Disclosure of Invention

The invention aims to provide a magnetic suspension motor multifunctional test system and a magnetic suspension motor multifunctional test method, and solves the technical problem that a shell-less motor is not high in stability and consistency when being tested on the magnetic suspension motor multifunctional test system.

In order to solve the problems, the invention provides a magnetic suspension motor multifunctional test system which comprises a clamp, a dynamometer and a connecting shaft, wherein the clamp is used for clamping a stator of a motor to be tested; the magnetic suspension motor multifunctional test system also comprises a bearing, wherein the bearing comprises a main shaft connected with the connecting shaft and a shaft sleeve sleeved outside the main shaft; the shaft sleeve and the clamp are fixedly arranged, and the main shaft is suspended in the shaft sleeve.

Preferably, the bearing is an air bearing.

Preferably, the magnetic suspension motor multifunctional test system further comprises a gas source for providing gas for the bearing, and the gas source is communicated with the bearing.

Preferably, the multifunctional magnetic suspension motor testing system further comprises a pressure regulator, wherein the pressure regulator is arranged on an air passage between the air source and the bearing.

Preferably, the multifunctional magnetic suspension motor testing system further comprises a control switch, and the control switch is arranged on an air channel between the air source and the bearing.

Preferably, the multifunctional magnetic suspension motor testing system further comprises a drying filter for drying the air source, and the drying filter is arranged on an air channel between the air source and the bearing.

Preferably, the magnetic suspension motor multifunctional test system further comprises a power analyzer connected with the dynamometer.

Preferably, the dynamometer includes a dynamometer host and a dynamometer controller for controlling the dynamometer host.

Preferably, the dynamometer further includes a dynamometer cooling device for cooling the dynamometer host, the dynamometer cooling device being disposed on the dynamometer host.

Preferably, the bearing is a magnetic bearing.

Preferably, the magnetic suspension motor multifunctional test system comprises a magnetic suspension bearing controller for controlling the magnetic suspension bearing and a position sensor for monitoring the magnetic suspension bearing.

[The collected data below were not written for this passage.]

/-! ### latch -/

@[simp] theorem State.latch_arg0 (s : State) (w : Word) : (s.latch w).arg0 = s.arg0 := rfl
@[simp] theorem State.latch_arg1 (s : State) (w : Word) : (s.latch w).arg1 = s.arg1 := rfl
@[simp] theorem State.latch_arg2 (s : State) (w : Word) : (s.latch w).arg2 = s.arg2 := rfl
@[simp] theorem State.latch_arg3 (s : State) (w : Word) : (s.latch w).arg3 = s.arg3 := rfl
@[simp] theorem State.latch_cmd (s : State) (w : Word) : (s.latch w).cmd = w := rfl
@[simp] theorem State.latch_busy (s : State) (w : Word) : (s.latch w).busy = true := rfl
@[simp] theorem State.latch_rc (s : State) (w : Word) : (s.latch w).rc = s.rc := rfl
@[simp] theorem State.latch_own (s : State) (w : Word) : (s.latch w).own = s.own := rfl
@[simp] theorem State.latch_ovr (s : State) (w : Word) : (s.latch w).ovr = s.ovr := rfl
@[simp] theorem State.latch_res0 (s : State) (w : Word) : (s.latch w).res0 = s.res0 := rfl
@[simp] theorem State.latch_res1 (s : State) (w : Word) : (s.latch w).res1 = s.res1 := rfl
@[simp] theorem State.latch_res2 (s : State) (w : Word) : (s.latch w).res2 = s.res2 := rfl
@[simp] theorem State.latch_res3 (s : State) (w : Word) : (s.latch w).res3 = s.res3 := rfl
@[simp] theorem State.latch_localMac (s : State) (w : Word) : (s.latch w).localMac = s.localMac := rfl
@[simp] theorem State.latch_localIp (s : State) (w : Word) : (s.latch w).localIp = s.localIp := rfl
@[simp] theorem State.latch_netmask (s : State) (w : Word) : (s.latch w).netmask = s.netmask := rfl
@[simp] theorem State.latch_gateway (s : State) (w : Word) : (s.latch w).gateway = s.gateway := rfl
@[simp] theorem State.latch_ipId (s : State) (w : Word) : (s.latch w).ipId = s.ipId := rfl
@[simp] theorem State.latch_csumAcc (s : State) (w : Word) : (s.latch w).csumAcc = s.csumAcc := rfl
@[simp] theorem State.latch_arp (s : State) (w : Word) : (s.latch w).arp = s.arp := rfl
@[simp] theorem State.latch_udp (s : State) (w : Word) : (s.latch w).udp = s.udp := rfl
@[simp] theorem State.latch_tcp (s : State) (w : Word) : (s.latch w).tcp = s.tcp := rfl
@[simp] theorem State.latch_appUdp (s : State) (w : Word) : (s.latch w).appUdp = s.appUdp := rfl
@[simp] theorem State.latch_appTcp (s : State) (w : Word) : (s.latch w).appTcp = s.appTcp := rfl
@[simp] theorem State.latch_buf (s : State) (w : Word) : (s.latch w).buf = s.buf := rfl
@[simp] theorem State.latch_fixed (s : State) (w : Word) : (s.latch w).fixed = s.fixed := rfl
@[simp] theorem State.latch_inputs (s : State) (w : Word) : (s.latch w).inputs = s.inputs := rfl
@[simp] theorem State.latch_readData (s : State) (w : Word) : (s.latch w).readData = s.readData := rfl
@[simp] theorem State.latch_freeReads (s : State) (w : Word) : (s.latch w).freeReads = s.freeReads := rfl
@[simp] theorem State.latch_powerOns (s : State) (w : Word) : (s.latch w).powerOns = s.powerOns := rfl
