-- ==== Sys2Proof/Laws/Step.lean ====
section
/-! SUPPORT. How a command ends and what one step can be (spec/60_exceptions.md rules R270-R272, spec/00_scope.md rule R15). -/

namespace Sys2Proof.Machine

/-- R272: what `complete` answers. -/
theorem complete_eq_next {c : ResultCode} {s t : State} (h : complete c s = .next t) :
    t = { s with rc := c, busy := false } := by
  cases h; rfl

/-- R271: what `raise` answers. -/
theorem raise_eq_next {c : ResultCode} {s t : State} (h : raise c s = .next t) : t = { s with rc := c, busy := false } := by
  cases h; rfl

/-- The block's turn is idle, runs the decoded command, or raises ILLEGAL. -/
theorem blockTurn_cases {s t : State} (h : blockTurn s = .next t) :
    (s.busy = false ∧ t = s) ∨
    (s.busy = true ∧ ∃ i, decode s.cmd = .ok i ∧ exec i s = .next t) ∨
    (s.busy = true ∧ (∃ e, decode s.cmd = .error e) ∧ t = { s with rc := .illegal, busy := false }) := by
  simp only [blockTurn, State.pending] at h
  cases hb : s.busy with
  | false => rw [hb] at h; cases h; exact .inl ⟨rfl, rfl⟩
  | true =>
    rw [hb] at h
    simp only [if_true, runCommand] at h
    cases hd : decode s.cmd with
    | ok i => rw [hd] at h; exact .inr (.inl ⟨rfl, i, rfl, h⟩)
    | error e => rw [hd] at h; cases h; exact .inr (.inr ⟨rfl, ⟨e, rfl⟩, rfl⟩)

/-- A host access that does not stop reads a register or writes one. -/
theorem hostTurn_cases {a : HostAccess} {s t : State} (h : hostTurn a s = .next t) :
    (∃ off, off < 256 ∧ off % 4 = 0 ∧ a = .read (s.fixed.base + off) 4 ∧ t = s.hostRead (Reg.ofOffset off)) ∨
    (∃ off v, off < 256 ∧ off % 4 = 0 ∧ a = .write (s.fixed.base + off) 4 v ∧
      (s.busy && (Reg.ofOffset off).lockedWhileBusy) = false ∧ t = s.regWrite (Reg.ofOffset off) v) := by
  cases a with
  | read addr size =>
    simp only [hostTurn] at h
    cases ht : s.hostTarget addr size with
    | error e => rw [ht] at h; cases h
    | ok r =>
      rw [ht] at h
      obtain ⟨off, rfl, h1, h2, rfl, rfl⟩ := State.hostTarget_eq_ok ht
      cases h
      exact .inl ⟨off, h1, h2, rfl, rfl⟩
  | write addr size v =>
    simp only [hostTurn] at h
    cases ht : s.hostTarget addr size with
    | error e => rw [ht] at h; cases h
    | ok r =>
      rw [ht] at h
      obtain ⟨off, rfl, h1, h2, rfl, rfl⟩ := State.hostTarget_eq_ok ht
      simp only [State.hostWrite] at h
      cases hl : s.busy && (Reg.ofOffset off).lockedWhileBusy with
      | true => rw [hl] at h; cases h
      | false => rw [hl] at h; cases h; exact .inr ⟨off, v, h1, h2, rfl, hl, rfl⟩

/-- All that one step can be: the block's turn, the host's turn, or a power cycle. -/
theorem step_cases {s t : State} (h : step s = .next t) :
    (s.inputs = [] ∧ blockTurn s = .next t) ∨
    (∃ rest, s.inputs = .blockRuns :: rest ∧ blockTurn { s with inputs := rest } = .next t) ∨
    (∃ a rest, s.inputs = .host a :: rest ∧ hostTurn a { s with inputs := rest } = .next t) ∨
    (∃ rest, s.inputs = .powerCycle :: rest ∧ t = ({ s with inputs := rest } : State).powerCycle) := by
  simp only [step, nextTurn] at h
  cases hi : s.inputs with
  | nil => rw [hi] at h; exact .inl ⟨rfl, h⟩
  | cons i rest =>
    rw [hi] at h
    cases i with
    | blockRuns => exact .inr (.inl ⟨rest, rfl, h⟩)
    | host a => exact .inr (.inr (.inl ⟨a, rest, rfl, h⟩))
    | powerCycle => cases h; exact .inr (.inr (.inr ⟨rest, rfl, rfl⟩))

end Sys2Proof.Machine
end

The invention also provides a magnetic suspension motor multifunctional test method, which is applied to the magnetic suspension motor multifunctional test system and comprises the following steps: testing whether a main shaft of a bearing of the multifunctional testing system of the magnetic suspension motor is in contact with a shaft sleeve; connecting a rotor of a motor to be tested to the spindle, and fixing a stator of the motor to be tested on a clamp of the multifunctional testing system of the magnetic suspension motor; opening a dynamometer; setting test parameters; and starting the motor to be tested.

Preferably, the step of setting the test parameters includes: setting p _Ω =0, wherein p _Ω Is a mechanical friction loss.

According to the multifunctional testing system and the method for the magnetic suspension motor, the spindle connected with the rotor of the motor to be tested is suspended in the shaft sleeve, so that the spindle is prevented from being in direct contact with the inner wall of the shaft sleeve when rotating, the mechanical friction loss of the multifunctional testing system for the magnetic suspension motor is reduced, and the stability and the consistency of the multifunctional testing system for the magnetic suspension motor are improved.

Drawings

FIG. 1 is a schematic structural diagram of a multifunctional testing system of a magnetic levitation motor in the prior art;

FIG. 2 is a motor power flow diagram of the magnetic levitation motor multifunctional test system shown in FIG. 1;

FIG. 3 is a schematic structural diagram of a multifunctional testing system of a magnetic levitation motor according to an embodiment of the invention;

FIG. 4 is a schematic view of a clip and bearing engagement configuration according to an embodiment of the present invention;

fig. 5 is a left side view of fig. 4.

The reference numerals are represented as: 1', a voltage-stabilizing variable frequency power supply; 2', a test bench; 3', a dynamometer; 4', a tested motor clamp; 5', a dynamometer controller; 6', a power analyzer; 7', a computer;

1. a clip; 21. a dynamometer host; 22. a dynamometer controller; 23. a dynamometer cooling device; 3. a connecting shaft; 4. a bearing; 41. a main shaft; 42. a shaft sleeve; 5. a power source; 6. a test bench; 7. a power analyzer; 8. a data acquisition and processor; 9. a gas source; 10. a voltage regulator; 11. a control switch; 12. and drying the filter.

Detailed Description

In the following embodiments of the present invention, the description is made only for convenience of description of the structure, and the structure to be protected by the present invention is not limited.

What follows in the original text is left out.